In the absence of federal regulations specifically governing the collection and use of patient-generated health data, providers tend to rely on more general rules and guidelines about handling medical information.
The Health Insurance Portability and Accountability Act, which became law more than a quarter-century ago, restricts providers’ authority to share patient data with other entities and guarantees patients access to their own information upon request.
The 21st Century Cures Act of 2016 requires health systems to allow patients on-demand, fully online access to their data, including the clinical notes in their electronic health records.
But state laws with stricter rules about how healthcare data are managed, stored and transmitted complicate matters, said Aaron Miri, senior vice president and chief digital and information officer of Jacksonville, Florida-based Baptist Health.
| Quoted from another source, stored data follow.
-- ==== Sys2Proof/Laws/Takes.lean ====
section
/-!
SUPPORT. Laws/Takes.lean: the frame of every operation of Machine/Takes.lean: which parts of the state it may change, and that it keeps the bounds.
-/
namespace Sys2Proof.Machine

set_option Elab.async false
set_option linter.all false

theorem verifyAgain_touches (frag p : Nat) (s : State) : Touches [.out, .net] s (verifyAgain frag p s) := by
  unfold verifyAgain
  with_reducible repeat' first
    | (extract_lets -underBinder +onlyGivenNames x; refine Touches.mp (t := x) ?_ ?bb; case' bb => clear_value x; revert x; refine Touches.keep ?_; intro _ _)
    | exact Touches.refl _ _
    | assumption
    | refine Touches.ite (fun _ => ?_) (fun _ => ?_)
    | refine (setSched_touches ..).after (by decide) ?_
    | refine (verifyStart_touches ..).after (by decide) ?_
    | refine Touches.foldl (fun _ _ _ => ?_) ?_
    | extract_lets -underBinder
    | split
    | (conv => arg 3; dsimp -zeta -proj +zetaDelta only)

theorem portApply_touches (old : State) (keys : List Nat) (s : State) (p : Nat) : Touches [.free, .out, .node, .reg, .irq, .log, .wak, .bb, .net, .ina, .tim, .spl, .cpu] s (portApply old keys s p) := by
  unfold portApply
  with_reducible repeat' first
    | (extract_lets -underBinder +onlyGivenNames x; refine Touches.mp (t := x) ?_ ?bb; case' bb => clear_value x; revert x; refine Touches.keep ?_; intro _ _)
    | exact Touches.refl _ _
    | assumption
    | refine Touches.ite (fun _ => ?_) (fun _ => ?_)
    | refine (setMac_touches ..).after (by decide) ?_
    | refine (setSched_touches ..).after (by decide) ?_
    | refine (verifyStart_touches ..).after (by decide) ?_
    | refine (flowApply_touches ..).after (by decide) ?_
    | refine (macEnables_touches ..).after (by decide) ?_
    | refine (schedStage_touches ..).after (by decide) ?_
    | refine (portEnableApply_touches ..).after (by decide) ?_
    | refine (linkParams_touches ..).after (by decide) ?_
    | refine (verifyAgain_touches ..).after (by decide) ?_
    | refine Touches.foldl (fun _ _ _ => ?_) ?_
    | extract_lets -underBinder
    | split
    | (conv => arg 3; dsimp -zeta -proj +zetaDelta only)

theorem resumeDrained_touches (s : State) : Touches [.net, .spl, .pdb] s (resumeDrained s) := by
  unfold resumeDrained
  with_reducible repeat' first
    | (extract_lets -underBinder +onlyGivenNames x; refine Touches.mp (t := x) ?_ ?bb; case' bb => clear_value x; revert x; refine Touches.keep ?_; intro _ _)
    | exact Touches.refl _ _
    | assumption
    | refine Touches.ite (fun _ => ?_) (fun _ => ?_)
    | refine Touches.foldl (fun _ _ _ => ?_) ?_
    | ((conv => arg 3; arg 29); first | refine Touches.net_set (by decide) ?_ | refine Touches.pdb_set (by decide) ?_ | refine Touches.set rfl rfl rfl rfl rfl ?_)
    | extract_lets -underBinder
    | split
    | ((conv => arg 3; fail_if_success arg 1); refine Touches.set rfl rfl rfl rfl rfl ?_)
    | (conv => arg 3; dsimp -zeta -proj +zetaDelta only)

theorem trainLinesApply_touches (old : State) (keys : List Nat) (s : State) : Touches [.tln] s (trainLinesApply old keys s) := by
  unfold trainLinesApply
  with_reducible repeat' first
    | (extract_lets -underBinder +onlyGivenNames x; refine Touches.mp (t := x) ?_ ?bb; case' bb => clear_value x; revert x; refine Touches.keep ?_; intro _ _)
    | exact Touches.refl _ _
    | assumption
    | refine Touches.ite (fun _ => ?_) (fun _ => ?_)
    | refine (setOut_touches ..).after (by decide) ?_
    | refine (followOne_touches ..).after (by decide) ?_
    | refine (noteDriven_touches ..).after (by decide) ?_
    | refine (inputApply_touches ..).after (by decide) ?_
    | refine Touches.foldl (fun _ _ _ => ?_) ?_
    | ((conv => arg 3; arg 29); first | refine Touches.set rfl rfl rfl rfl rfl ?_)
    | extract_lets -underBinder
    | split
    | ((conv => arg 3; fail_if_success arg 1); refine Touches.set rfl rfl rfl rfl rfl ?_)
    | (conv => arg 3; dsimp -zeta -proj +zetaDelta only)

theorem timeHooks_touches (old : State) (keys : List Nat) (s : State) : Touches [.out, .reg, .irq, .log, .tim, .cpu] s (timeHooks old keys s) := by
  unfold timeHooks
  with_reducible repeat' first
    | (extract_lets -underBinder +onlyGivenNames x; refine Touches.mp (t := x) ?_ ?bb; case' bb => clear_value x; revert x; refine Touches.keep ?_; intro _ _)
    | exact Touches.refl _ _
    | assumption
    | refine Touches.ite (fun _ => ?_) (fun _ => ?_)
    | refine (ppsApply_touches ..).after (by decide) ?_
    | refine (gmCapableApply_touches ..).after (by decide) ?_
    | refine (refApply_touches ..).after (by decide) ?_
    | refine (servoApply_touches ..).after (by decide) ?_
    | refine Touches.foldl (fun _ _ _ => ?_) ?_
    | extract_lets -underBinder
    | split
    | (conv => arg 3; dsimp -zeta -proj +zetaDelta only)

theorem powerHooks_touches (old : State) (keys : List Nat) (s : State) : Touches [.free, .out, .node, .reg, .irq, .pwr, .log, .od, .tak, .wak, .tln, .bb, .net, .ina, .tim, .spl, .chk, .pdb, .cpu] s (powerHooks old keys s) := by
  unfold powerHooks
  with_reducible repeat' first
    | (extract_lets -underBinder +onlyGivenNames x; refine Touches.mp (t := x) ?_ ?bb; case' bb => clear_value x; revert x; refine Touches.keep ?_; intro _ _)
    | exact Touches.refl _ _
    | assumption
    | refine Touches.ite (fun _ => ?_) (fun _ => ?_)
    | refine (forceBypassApply_touches ..).after (by decide) ?_
    | refine (domEnablesApply_touches ..).after (by decide) ?_
    | refine (planeOutApply_touches ..).after (by decide) ?_
    | refine (loopsApply_touches ..).after (by decide) ?_
    | refine (cpuEnableApply_touches ..).after (by decide) ?_
    | refine (secApply_touches ..).after (by decide) ?_
    | refine Touches.foldl (fun _ _ _ => ?_) ?_
    | extract_lets -underBinder
    | split
    | (conv => arg 3; dsimp -zeta -proj +zetaDelta only)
Miri is co-chair of the Health and Human Services Department’s Health Information Technology Advisory Committee.
Moreover, many companies that market consumer health informatics tools, including wearables, aren’t subject to the HIPAA regulations that traditional health information technology vendors must follow, Miri said.
Mismatched rules and the lack of comprehensive privacy and security regulations are obstacles to health systems endeavoring to incorporate patient-generated health data into clinical operations, he said.
Some health systems and software vendors are using the Fast Healthcare Interoperability Resources standard to inform how patient-generated health data sources such as scales, monitors and fitness trackers connect to clinical workflows and EHRs, he said.
Health Level Seven International, a standards development organization, created FHIR to harmonize data formats and application programming interfaces for exchanging information between systems.
In 2015, HHS’ Office of the National Coordinator for Health Information Technology initiated a project to identify gaps, best practices and opportunities for progress in the collection and use of patient-generated health data in care delivery and research. The agency is also developing a policy framework for data collected by patients. New rules on this front could be transformative, Miri said.